(AVAILABLE RECORDS Opens)

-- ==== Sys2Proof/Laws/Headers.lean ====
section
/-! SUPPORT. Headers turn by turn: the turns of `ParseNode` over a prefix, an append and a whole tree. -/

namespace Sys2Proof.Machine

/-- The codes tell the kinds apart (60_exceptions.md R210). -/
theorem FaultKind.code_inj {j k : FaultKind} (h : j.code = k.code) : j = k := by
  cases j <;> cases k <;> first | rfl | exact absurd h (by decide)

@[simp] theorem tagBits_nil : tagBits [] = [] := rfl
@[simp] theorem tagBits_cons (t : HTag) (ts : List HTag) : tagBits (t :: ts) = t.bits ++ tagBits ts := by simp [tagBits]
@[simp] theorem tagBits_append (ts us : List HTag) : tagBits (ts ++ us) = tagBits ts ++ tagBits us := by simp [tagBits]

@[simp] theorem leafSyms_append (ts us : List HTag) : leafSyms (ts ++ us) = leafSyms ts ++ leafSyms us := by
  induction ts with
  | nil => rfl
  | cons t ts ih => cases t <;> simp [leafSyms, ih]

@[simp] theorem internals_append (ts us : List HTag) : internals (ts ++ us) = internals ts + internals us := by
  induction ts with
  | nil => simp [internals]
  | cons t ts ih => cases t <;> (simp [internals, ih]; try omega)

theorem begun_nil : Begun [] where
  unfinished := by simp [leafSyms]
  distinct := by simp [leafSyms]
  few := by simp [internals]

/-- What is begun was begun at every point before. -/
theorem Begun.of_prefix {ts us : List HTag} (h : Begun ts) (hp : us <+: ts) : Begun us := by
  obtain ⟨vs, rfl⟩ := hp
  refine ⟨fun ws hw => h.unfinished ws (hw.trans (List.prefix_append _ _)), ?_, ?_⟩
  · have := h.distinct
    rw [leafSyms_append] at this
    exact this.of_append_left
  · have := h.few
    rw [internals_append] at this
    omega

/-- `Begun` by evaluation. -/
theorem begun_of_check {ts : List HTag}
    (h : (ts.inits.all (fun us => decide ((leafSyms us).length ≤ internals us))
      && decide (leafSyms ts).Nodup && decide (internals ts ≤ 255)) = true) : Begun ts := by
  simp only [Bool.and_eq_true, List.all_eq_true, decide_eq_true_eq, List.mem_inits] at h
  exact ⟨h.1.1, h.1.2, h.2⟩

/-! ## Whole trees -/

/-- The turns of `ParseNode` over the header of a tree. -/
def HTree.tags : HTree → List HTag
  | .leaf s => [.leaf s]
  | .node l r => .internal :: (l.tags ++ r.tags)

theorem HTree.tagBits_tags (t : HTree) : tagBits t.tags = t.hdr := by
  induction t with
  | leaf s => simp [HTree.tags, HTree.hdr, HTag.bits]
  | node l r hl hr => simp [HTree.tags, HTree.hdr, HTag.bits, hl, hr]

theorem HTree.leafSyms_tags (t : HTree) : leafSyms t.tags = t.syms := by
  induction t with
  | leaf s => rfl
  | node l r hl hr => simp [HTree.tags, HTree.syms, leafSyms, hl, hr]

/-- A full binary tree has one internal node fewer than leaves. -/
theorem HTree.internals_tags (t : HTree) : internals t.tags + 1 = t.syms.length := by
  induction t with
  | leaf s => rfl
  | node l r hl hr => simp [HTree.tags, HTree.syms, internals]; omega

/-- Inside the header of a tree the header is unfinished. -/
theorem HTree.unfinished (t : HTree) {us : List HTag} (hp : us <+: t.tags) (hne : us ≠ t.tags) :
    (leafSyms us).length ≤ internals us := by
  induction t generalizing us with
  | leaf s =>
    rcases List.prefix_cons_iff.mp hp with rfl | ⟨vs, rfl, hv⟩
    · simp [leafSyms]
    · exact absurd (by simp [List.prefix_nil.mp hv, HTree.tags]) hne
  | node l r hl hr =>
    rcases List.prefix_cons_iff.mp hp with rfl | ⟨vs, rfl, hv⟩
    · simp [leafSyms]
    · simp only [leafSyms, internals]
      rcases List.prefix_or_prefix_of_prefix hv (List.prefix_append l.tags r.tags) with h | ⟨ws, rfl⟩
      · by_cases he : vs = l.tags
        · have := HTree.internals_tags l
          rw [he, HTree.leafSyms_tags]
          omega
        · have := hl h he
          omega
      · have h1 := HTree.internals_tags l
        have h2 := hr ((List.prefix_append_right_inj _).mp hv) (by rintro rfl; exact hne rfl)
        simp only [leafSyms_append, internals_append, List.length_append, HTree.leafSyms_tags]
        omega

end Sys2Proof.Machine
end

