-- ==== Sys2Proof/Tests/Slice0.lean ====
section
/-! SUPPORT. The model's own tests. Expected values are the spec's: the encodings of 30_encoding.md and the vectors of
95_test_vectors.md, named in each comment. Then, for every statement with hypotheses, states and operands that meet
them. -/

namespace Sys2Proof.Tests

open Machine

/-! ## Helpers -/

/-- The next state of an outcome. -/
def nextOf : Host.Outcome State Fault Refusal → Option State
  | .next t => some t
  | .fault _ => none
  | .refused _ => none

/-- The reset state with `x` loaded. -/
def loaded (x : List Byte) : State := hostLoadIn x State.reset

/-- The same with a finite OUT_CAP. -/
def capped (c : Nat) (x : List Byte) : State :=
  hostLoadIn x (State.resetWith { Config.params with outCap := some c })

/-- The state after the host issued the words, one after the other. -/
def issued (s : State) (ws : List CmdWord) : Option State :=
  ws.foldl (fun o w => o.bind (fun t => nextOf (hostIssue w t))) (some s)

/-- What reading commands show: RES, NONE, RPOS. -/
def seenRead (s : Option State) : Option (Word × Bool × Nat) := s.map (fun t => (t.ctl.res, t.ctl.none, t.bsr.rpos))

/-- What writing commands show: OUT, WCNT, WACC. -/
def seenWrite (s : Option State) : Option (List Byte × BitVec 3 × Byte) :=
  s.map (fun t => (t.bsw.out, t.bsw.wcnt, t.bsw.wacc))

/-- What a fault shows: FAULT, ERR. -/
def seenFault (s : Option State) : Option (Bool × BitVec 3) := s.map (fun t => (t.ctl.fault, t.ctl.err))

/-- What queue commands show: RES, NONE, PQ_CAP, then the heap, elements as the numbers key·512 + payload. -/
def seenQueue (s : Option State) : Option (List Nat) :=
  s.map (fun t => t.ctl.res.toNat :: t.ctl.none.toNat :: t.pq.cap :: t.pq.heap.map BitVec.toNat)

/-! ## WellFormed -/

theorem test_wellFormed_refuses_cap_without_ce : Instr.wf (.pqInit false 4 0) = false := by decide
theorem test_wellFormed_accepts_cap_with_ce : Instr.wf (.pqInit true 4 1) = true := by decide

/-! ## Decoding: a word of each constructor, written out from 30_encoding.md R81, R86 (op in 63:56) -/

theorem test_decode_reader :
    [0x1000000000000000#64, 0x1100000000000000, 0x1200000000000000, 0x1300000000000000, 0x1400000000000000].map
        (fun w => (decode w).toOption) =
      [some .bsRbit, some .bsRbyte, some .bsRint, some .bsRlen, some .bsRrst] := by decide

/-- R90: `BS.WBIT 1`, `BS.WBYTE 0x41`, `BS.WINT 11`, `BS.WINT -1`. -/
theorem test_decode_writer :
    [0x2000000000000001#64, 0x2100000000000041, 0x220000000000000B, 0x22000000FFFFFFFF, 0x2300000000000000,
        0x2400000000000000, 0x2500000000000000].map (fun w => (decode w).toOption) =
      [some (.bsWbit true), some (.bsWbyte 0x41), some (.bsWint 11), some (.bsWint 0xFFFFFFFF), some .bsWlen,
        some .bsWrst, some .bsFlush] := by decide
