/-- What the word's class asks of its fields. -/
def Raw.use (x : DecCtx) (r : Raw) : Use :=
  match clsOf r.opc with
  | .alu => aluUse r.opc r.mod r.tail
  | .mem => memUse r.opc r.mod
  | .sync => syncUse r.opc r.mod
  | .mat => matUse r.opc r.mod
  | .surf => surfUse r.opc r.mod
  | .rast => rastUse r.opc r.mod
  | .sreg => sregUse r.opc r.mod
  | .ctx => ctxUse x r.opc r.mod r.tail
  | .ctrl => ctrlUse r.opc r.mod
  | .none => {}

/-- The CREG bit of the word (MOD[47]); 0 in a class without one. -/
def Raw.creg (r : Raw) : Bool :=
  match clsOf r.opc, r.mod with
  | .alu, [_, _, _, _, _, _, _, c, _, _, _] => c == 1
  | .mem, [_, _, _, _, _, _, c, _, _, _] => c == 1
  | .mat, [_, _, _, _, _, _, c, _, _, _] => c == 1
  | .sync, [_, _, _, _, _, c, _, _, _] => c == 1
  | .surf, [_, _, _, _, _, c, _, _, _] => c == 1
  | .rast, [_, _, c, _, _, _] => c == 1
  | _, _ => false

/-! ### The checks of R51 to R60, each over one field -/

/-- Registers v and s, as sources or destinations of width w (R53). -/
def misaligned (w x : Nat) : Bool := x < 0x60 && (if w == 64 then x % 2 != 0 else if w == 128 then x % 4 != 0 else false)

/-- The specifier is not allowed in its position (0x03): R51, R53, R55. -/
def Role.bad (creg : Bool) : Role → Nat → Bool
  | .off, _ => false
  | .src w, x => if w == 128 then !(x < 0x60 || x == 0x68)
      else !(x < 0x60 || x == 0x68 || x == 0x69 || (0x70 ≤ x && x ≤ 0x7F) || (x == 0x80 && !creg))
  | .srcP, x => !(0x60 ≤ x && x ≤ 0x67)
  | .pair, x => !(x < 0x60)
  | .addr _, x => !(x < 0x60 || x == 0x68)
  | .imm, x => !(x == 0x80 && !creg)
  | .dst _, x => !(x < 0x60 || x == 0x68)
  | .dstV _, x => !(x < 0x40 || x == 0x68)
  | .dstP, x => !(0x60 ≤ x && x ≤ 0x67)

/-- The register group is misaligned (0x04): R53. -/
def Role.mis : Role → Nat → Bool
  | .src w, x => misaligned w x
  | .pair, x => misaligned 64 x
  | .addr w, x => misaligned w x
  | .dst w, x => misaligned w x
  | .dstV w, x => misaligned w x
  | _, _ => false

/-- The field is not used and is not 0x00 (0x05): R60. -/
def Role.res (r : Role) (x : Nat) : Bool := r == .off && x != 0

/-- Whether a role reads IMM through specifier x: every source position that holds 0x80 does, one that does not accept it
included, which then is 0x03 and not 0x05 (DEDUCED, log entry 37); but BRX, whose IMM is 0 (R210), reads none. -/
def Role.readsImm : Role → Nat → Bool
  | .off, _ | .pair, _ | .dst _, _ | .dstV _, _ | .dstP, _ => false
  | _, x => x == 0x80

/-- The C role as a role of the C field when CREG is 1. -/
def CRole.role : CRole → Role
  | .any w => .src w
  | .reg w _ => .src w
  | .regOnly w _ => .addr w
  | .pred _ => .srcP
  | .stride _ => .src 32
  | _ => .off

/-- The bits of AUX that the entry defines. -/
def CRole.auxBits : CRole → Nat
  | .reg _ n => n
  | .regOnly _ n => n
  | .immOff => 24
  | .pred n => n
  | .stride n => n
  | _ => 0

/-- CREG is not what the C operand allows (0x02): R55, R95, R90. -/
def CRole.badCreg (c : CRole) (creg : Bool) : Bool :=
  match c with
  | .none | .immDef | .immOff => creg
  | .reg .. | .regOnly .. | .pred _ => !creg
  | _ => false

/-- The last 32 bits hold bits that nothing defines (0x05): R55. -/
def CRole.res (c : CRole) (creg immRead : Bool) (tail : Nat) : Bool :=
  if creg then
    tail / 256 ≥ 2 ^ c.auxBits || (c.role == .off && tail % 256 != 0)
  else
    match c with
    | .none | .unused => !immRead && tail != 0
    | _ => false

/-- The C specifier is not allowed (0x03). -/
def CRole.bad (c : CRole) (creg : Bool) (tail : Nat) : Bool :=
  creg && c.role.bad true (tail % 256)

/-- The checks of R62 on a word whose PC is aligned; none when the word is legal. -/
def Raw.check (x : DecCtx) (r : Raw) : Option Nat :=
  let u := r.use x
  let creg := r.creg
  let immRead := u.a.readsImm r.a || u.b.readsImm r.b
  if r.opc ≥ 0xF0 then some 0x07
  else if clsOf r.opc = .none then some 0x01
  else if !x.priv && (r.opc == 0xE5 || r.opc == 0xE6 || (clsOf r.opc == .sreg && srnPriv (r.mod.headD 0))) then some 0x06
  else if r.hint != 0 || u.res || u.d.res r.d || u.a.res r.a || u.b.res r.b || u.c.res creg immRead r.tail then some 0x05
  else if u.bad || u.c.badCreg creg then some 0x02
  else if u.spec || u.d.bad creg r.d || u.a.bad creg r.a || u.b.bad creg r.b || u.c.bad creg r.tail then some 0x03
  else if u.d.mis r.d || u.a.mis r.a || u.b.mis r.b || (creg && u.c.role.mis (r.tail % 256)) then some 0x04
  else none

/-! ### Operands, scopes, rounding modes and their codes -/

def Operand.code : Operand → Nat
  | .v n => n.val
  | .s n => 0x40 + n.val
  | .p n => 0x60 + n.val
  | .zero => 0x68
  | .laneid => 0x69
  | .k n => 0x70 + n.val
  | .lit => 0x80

(AVAILABLE RECORDS Closes)

● TASK PROMPT:
Each line from the top of the listing down to and including the one containing "simp [leafSyms, ih]" should be transcribed exactly; nothing else is to be output.

● EXERCISE OUTPUT:
-- ==== Sys2Proof/Laws/Headers.lean ====
section
/-! SUPPORT. Headers turn by turn: the turns of `ParseNode` over a prefix, an append and a whole tree. -/

namespace Sys2Proof.Machine

/-- The codes tell the kinds apart (60_exceptions.md R210). -/
theorem FaultKind.code_inj {j k : FaultKind} (h : j.code = k.code) : j = k := by
  cases j <;> cases k <;> first | rfl | exact absurd h (by decide)

@[simp] theorem tagBits_nil : tagBits [] = [] := rfl
@[simp] theorem tagBits_cons (t : HTag) (ts : List HTag) : tagBits (t :: ts) = t.bits ++ tagBits ts := by simp [tagBits]
@[simp] theorem tagBits_append (ts us : List HTag) : tagBits (ts ++ us) = tagBits ts ++ tagBits us := by simp [tagBits]

@[simp] theorem leafSyms_append (ts us : List HTag) : leafSyms (ts ++ us) = leafSyms ts ++ leafSyms us := by
  induction ts with
  | nil => rfl
  | cons t ts ih => cases t <;> simp [leafSyms, ih]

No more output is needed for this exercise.